Hi! I've had a lot of fun with Feng Shui 2 so far. My group is about to start a new campaign, and I'm going to be playing a Gene Freak thematically inspired by D&D/Pathfinder's Soulknife class -- fighting with psychic energy blades, telekinesis and the like. But I had a question about the following shtick:
Spend 2 Genome points. Until end of sequence,
the shot costs of your actions decrease by 1, with a
minimum of 1 per action. You can move up to 30m
It seems pretty straightforward at first glance. At the cost of a couple of points, I can take actions a lot faster for one sequence. But then we get to that last sentence.
Is this movement speed bonus intended, like the rest of the shtick, to only apply in the sequence the shtick is activated? Or is it intended as a permanent replacement for the Gene Freak's movement speed, just for having the shtick?
If the former, then why does it say 'per sequence' instead of rolling it up into the 'Until end of sequence, ...' portion?

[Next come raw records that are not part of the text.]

-- ==== Sys2Proof/Machine/Table.lean ====
section
/-! DEFINITION. The opcode table as R39 describes it: for each instruction its row, with the pair of mask and match, the
condition and the priority, and when a row matches a word. -/

namespace Sys2Proof.Machine

/-- A row of the opcode table (R39). -/
structure TableRow where
  /-- The mnemonic, suffixes included. -/
  mnem : String
  /-- The row's word must agree with `pattern` on the bits of `mask`. -/
  pattern : Word
  mask : Word
  /-- The row applies only under `simplified = 1`. -/
  needsSimplified : Bool
  /-- The row applies only when `code[25:21] = code[15:11]`. -/
  needsRsEqRb : Bool
  /-- Among the rows that match a word, the one with the smallest priority wins. -/
  priority : Nat
  deriving DecidableEq, Repr

/-- A row matches a word (R39): "when `code & mask = match` and every entry of its `cond` object holds". -/
def TableRow.hits (row : TableRow) (code : Word) (simplified : Bool) : Bool :=
  code &&& row.mask == row.pattern && (!row.needsSimplified || simplified) &&
    (!row.needsRsEqRb || rsOf code == rbOf code)

/-- The row of an instruction. -/
def tableRow : Instr → TableRow
  | .li _ _ => ⟨"li", 0x38000000, 0xFC1F0000, true, false, 1⟩
  | .addi _ _ _ => ⟨"addi", 0x38000000, 0xFC000000, false, false, 2⟩
  | .nop => ⟨"nop", 0x60000000, 0xFFFFFFFF, true, false, 1⟩
  | .mrOri _ _ => ⟨"mr", 0x60000000, 0xFC00FFFF, true, false, 2⟩
  | .ori _ _ _ => ⟨"ori", 0x60000000, 0xFC000000, false, false, 3⟩
  | .b _ => ⟨"b", 0x48000000, 0xFC000003, false, false, 1⟩
  | .bl _ => ⟨"bl", 0x48000001, 0xFC000003, false, false, 1⟩
  | .ba _ => ⟨"ba", 0x48000002, 0xFC000003, false, false, 1⟩
  | .bla _ => ⟨"bla", 0x48000003, 0xFC000003, false, false, 1⟩
  | .subfc _ _ _ => ⟨"subfc", 0x7C000010, 0xFC0007FF, false, false, 1⟩
  | .subfcRc _ _ _ => ⟨"subfc.", 0x7C000011, 0xFC0007FF, false, false, 1⟩
  | .subfcOe _ _ _ => ⟨"subfco", 0x7C000410, 0xFC0007FF, false, false, 1⟩
  | .subfcOeRc _ _ _ => ⟨"subfco.", 0x7C000411, 0xFC0007FF, false, false, 1⟩
  | .subf _ _ _ => ⟨"subf", 0x7C000050, 0xFC0007FF, false, false, 1⟩
  | .subfRc _ _ _ => ⟨"subf.", 0x7C000051, 0xFC0007FF, false, false, 1⟩
  | .subfOe _ _ _ => ⟨"subfo", 0x7C000450, 0xFC0007FF, false, false, 1⟩
  | .subfOeRc _ _ _ => ⟨"subfo.", 0x7C000451, 0xFC0007FF, false, false, 1⟩
  | .neg _ _ => ⟨"neg", 0x7C0000D0, 0xFC00FFFF, false, false, 1⟩
  | .negRc _ _ => ⟨"neg.", 0x7C0000D1, 0xFC00FFFF, false, false, 1⟩
  | .negOe _ _ => ⟨"nego", 0x7C0004D0, 0xFC00FFFF, false, false, 1⟩
  | .negOeRc _ _ => ⟨"nego.", 0x7C0004D1, 0xFC00FFFF, false, false, 1⟩
  | .subfe _ _ _ => ⟨"subfe", 0x7C000110, 0xFC0007FF, false, false, 1⟩
  | .subfeRc _ _ _ => ⟨"subfe.", 0x7C000111, 0xFC0007FF, false, false, 1⟩
  | .subfeOe _ _ _ => ⟨"subfeo", 0x7C000510, 0xFC0007FF, false, false, 1⟩
  | .subfeOeRc _ _ _ => ⟨"subfeo.", 0x7C000511, 0xFC0007FF, false, false, 1⟩
  | .subfze _ _ => ⟨"subfze", 0x7C000190, 0xFC00FFFF, false, false, 1⟩
  | .subfzeRc _ _ => ⟨"subfze.", 0x7C000191, 0xFC00FFFF, false, false, 1⟩
  | .subfzeOe _ _ => ⟨"subfzeo", 0x7C000590, 0xFC00FFFF, false, false, 1⟩
  | .subfzeOeRc _ _ => ⟨"subfzeo.", 0x7C000591, 0xFC00FFFF, false, false, 1⟩
  | .subfme _ _ => ⟨"subfme", 0x7C0001D0, 0xFC00FFFF, false, false, 1⟩
  | .subfmeRc _ _ => ⟨"subfme.", 0x7C0001D1, 0xFC00FFFF, false, false, 1⟩
  | .subfmeOe _ _ => ⟨"subfmeo", 0x7C0005D0, 0xFC00FFFF, false, false, 1⟩
  | .subfmeOeRc _ _ => ⟨"subfmeo.", 0x7C0005D1, 0xFC00FFFF, false, false, 1⟩
  | .doz _ _ _ => ⟨"doz", 0x7C000210, 0xFC0007FF, false, false, 1⟩
  | .dozRc _ _ _ => ⟨"doz.", 0x7C000211, 0xFC0007FF, false, false, 1⟩
  | .dozOe _ _ _ => ⟨"dozo", 0x7C000610, 0xFC0007FF, false, false, 1⟩
  | .dozOeRc _ _ _ => ⟨"dozo.", 0x7C000611, 0xFC0007FF, false, false, 1⟩
  | .abs _ _ => ⟨"abs", 0x7C0002D0, 0xFC00FFFF, false, false, 1⟩
  | .absRc _ _ => ⟨"abs.", 0x7C0002D1, 0xFC00FFFF, false, false, 1⟩
  | .absOe _ _ => ⟨"abso", 0x7C0006D0, 0xFC00FFFF, false, false, 1⟩
  | .absOeRc _ _ => ⟨"abso.", 0x7C0006D1, 0xFC00FFFF, false, false, 1⟩
  | .nabs _ _ => ⟨"nabs", 0x7C0003D0, 0xFC00FFFF, false, false, 1⟩
  | .nabsRc _ _ => ⟨"nabs.", 0x7C0003D1, 0xFC00FFFF, false, false, 1⟩
  | .nabsOe _ _ => ⟨"nabso", 0x7C0007D0, 0xFC00FFFF, false, false, 1⟩
  | .nabsOeRc _ _ => ⟨"nabso.", 0x7C0007D1, 0xFC00FFFF, false, false, 1⟩
  | .mrOr _ _ _ => ⟨"mr", 0x7C000378, 0xFC0007FF, true, true, 1⟩
  | .mrOrRc _ _ _ => ⟨"mr.", 0x7C000379, 0xFC0007FF, true, true, 1⟩
  | .and _ _ _ => ⟨"and", 0x7C000038, 0xFC0007FF, false, false, 2⟩
  | .andRc _ _ _ => ⟨"and.", 0x7C000039, 0xFC0007FF, false, false, 2⟩
  | .andc _ _ _ => ⟨"andc", 0x7C000078, 0xFC0007FF, false, false, 2⟩
  | .andcRc _ _ _ => ⟨"andc.", 0x7C000079, 0xFC0007FF, false, false, 2⟩
  | .nor _ _ _ => ⟨"nor", 0x7C0000F8, 0xFC0007FF, false, false, 2⟩
  | .norRc _ _ _ => ⟨"nor.", 0x7C0000F9, 0xFC0007FF, false, false, 2⟩
  | .eqv _ _ _ => ⟨"eqv", 0x7C000238, 0xFC0007FF, false, false, 2⟩
  | .eqvRc _ _ _ => ⟨"eqv.", 0x7C000239, 0xFC0007FF, false, false, 2⟩
  | .xor _ _ _ => ⟨"xor", 0x7C000278, 0xFC0007FF, false, false, 2⟩
  | .xorRc _ _ _ => ⟨"xor.", 0x7C000279, 0xFC0007FF, false, false, 2⟩
  | .orc _ _ _ => ⟨"orc", 0x7C000338, 0xFC0007FF, false, false, 2⟩
  | .orcRc _ _ _ => ⟨"orc.", 0x7C000339, 0xFC0007FF, false, false, 2⟩
  | .or _ _ _ => ⟨"or", 0x7C000378, 0xFC0007FF, false, false, 2⟩
  | .orRc _ _ _ => ⟨"or.", 0x7C000379, 0xFC0007FF, false, false, 2⟩
  | .nand _ _ _ => ⟨"nand", 0x7C0003B8, 0xFC0007FF, false, false, 2⟩
  | .nandRc _ _ _ => ⟨"nand.", 0x7C0003B9, 0xFC0007FF, false, false, 2⟩
  | .lwzx _ _ _ => ⟨"lwzx", 0x7C00002E, 0xFC0007FF, false, false, 1⟩
  | .lwzux _ _ _ => ⟨"lwzux", 0x7C00006E, 0xFC0007FF, false, false, 1⟩
  | .lbzx _ _ _ => ⟨"lbzx", 0x7C0000AE, 0xFC0007FF, false, false, 1⟩
  | .lbzux _ _ _ => ⟨"lbzux", 0x7C0000EE, 0xFC0007FF, false, false, 1⟩
  | .stwx _ _ _ => ⟨"stwx", 0x7C00012E, 0xFC0007FF, false, false, 1⟩
  | .stwux _ _ _ => ⟨"stwux", 0x7C00016E, 0xFC0007FF, false, false, 1⟩
  | .stbx _ _ _ => ⟨"stbx", 0x7C0001AE, 0xFC0007FF, false, false, 1⟩
  | .stbux _ _ _ => ⟨"stbux", 0x7C0001EE, 0xFC0007FF, false, false, 1⟩
  | .lhzx _ _ _ => ⟨"lhzx", 0x7C00022E, 0xFC0007FF, false, false, 1⟩
  | .lhzux _ _ _ => ⟨"lhzux", 0x7C00026E, 0xFC0007FF, false, false, 1⟩
  | .lhax _ _ _ => ⟨"lhax", 0x7C0002AE, 0xFC0007FF, false, false, 1⟩
  | .lhaux _ _ _ => ⟨"lhaux", 0x7C0002EE, 0xFC0007FF, false, false, 1⟩
  | .sthx _ _ _ => ⟨"sthx", 0x7C00032E, 0xFC0007FF, false, false, 1⟩
  | .sthux _ _ _ => ⟨"sthux", 0x7C00036E, 0xFC0007FF, false, false, 1⟩
  | .lfsx _ _ _ => ⟨"lfsx", 0x7C00042E, 0xFC0007FF, false, false, 1⟩
  | .lfsux _ _ _ => ⟨"lfsux", 0x7C00046E, 0xFC0007FF, false, false, 1⟩
  | .lfdx _ _ _ => ⟨"lfdx", 0x7C0004AE, 0xFC0007FF, false, false, 1⟩
  | .lfdux _ _ _ => ⟨"lfdux", 0x7C0004EE, 0xFC0007FF, false, false, 1⟩
  | .stfsx _ _ _ => ⟨"stfsx", 0x7C00052E, 0xFC0007FF, false, false, 1⟩
  | .stfsux _ _ _ => ⟨"stfsux", 0x7C00056E, 0xFC0007FF, false, false, 1⟩
  | .stfdx _ _ _ => ⟨"stfdx", 0x7C0005AE, 0xFC0007FF, false, false, 1⟩
  | .stfdux _ _ _ => ⟨"stfdux", 0x7C0005EE, 0xFC0007FF, false, false, 1⟩
  | .tw _ _ _ => ⟨"tw", 0x7C000008, 0xFC0007FF, false, false, 1⟩
  | .dcl _ => ⟨"dc.l", 0x00000000, 0x00000000, false, false, 9⟩

end Sys2Proof.Machine
end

I think we may want to clarify that. It looks like there are two separate abilities there:
Spend 2 Genome points. Until end of sequence, the shot costs of your actions decrease by 1, with a minimum of 1 per action.
You can move up to 30m per sequence.
So I think what you're saying is #2 is a separate ability from #1.
However, I searched through the book, and I can't find any limit on the distance a typical character can move during a sequence, so the fact that a Gene Freak has a "30m" maximum is mostly a pointless factoid. The rules state that with a 3-shot action, you can run full-out, "traveling twice your Speed in meters." The fastest Speed you can start with on an archetype is 9 (Killer, Scrappy Kid, Sword Master, Thief). Assuming you roll a "6" for initiative, you have five 3-shot actions, and could full-out sprint on each of them, for 5 x 9 x 2 = 90 meters. Most of the other archetypes (Speed of 6-7) could exceed 30m over 9 shots.
The rules do not really encourage measuring out distances or even using maps. Unless the GM has created a particular "set piece" that involves calculating the exact distance between things, I can't imagine any hard limit on how far you can move per sequence would survive a GM Handwave, assuming the GM even noticed there was a limit.
I am not a rules authority here, but I'd be inclined to believe that it's not a replacement. I think it's a throw-away detail (possibly from an earlier draft of the rules) that can be ignored. The rules already state that you can move up to twice your speed in meters as part of a 3-shot "run full-out" action. However, I think the rules make it pretty clear that movement in combat should be focused more on narrative and style than the numbers, so if you need to go beyond a certain number of meters to pull off a stunt, then the rules encourage you to describe it without worrying too much about the numbers. If a PC needs to move across the battlefield very quickly, then all they need to do is describe some scenery that allows them to do so: a rope tied to a chandelier, a banister greased with blood, a room service cart with wheels, a borrowed skateboard, etc.
Throughout 1st and 2nd edition, Robin has advised against using maps and hard distances with Feng Shui. In FS2 p. 225, for example, there's a section titled, "The Map Is Not Your Friend":
"Other roleplaying games trade on a love of maps. Although we appreciate a compass rose and a scale bar as much as the next geek, this game asks you to set aside your affection for the grid. What in other games delivers a core part of the play experience here diverts and constrains your imagination. A map centers your visualization on a piece of paper or tablet screen when it should all be unfolding in your mind's eye."
"Resort to map use only to clear up a muddled conception of a location. Whip up a rough sketch to resolve the confusion. As soon as it has done its
job, remove it from everyone’s sightlines. This lets the players return to seeing things in their heads, rather than through a layer of representation."
I think what I'm trying to say is... if you have to measure the exact distance out in meters, you're doing it wrong.
That's... down to your playstyle and isn't ultimately very helpful for me in trying to understand the rules as written for the ability in question. XD For me, having a number in my head of how fast my character can move, even if there is no map, gives me a sense of what kinds of actions it makes sense / is plausible for her to do.
I'm not comfortable with just saying 'it was probably left over from an older draft of the rules, ignore it.' Especially when an Atlas employee just posted that it's relevant.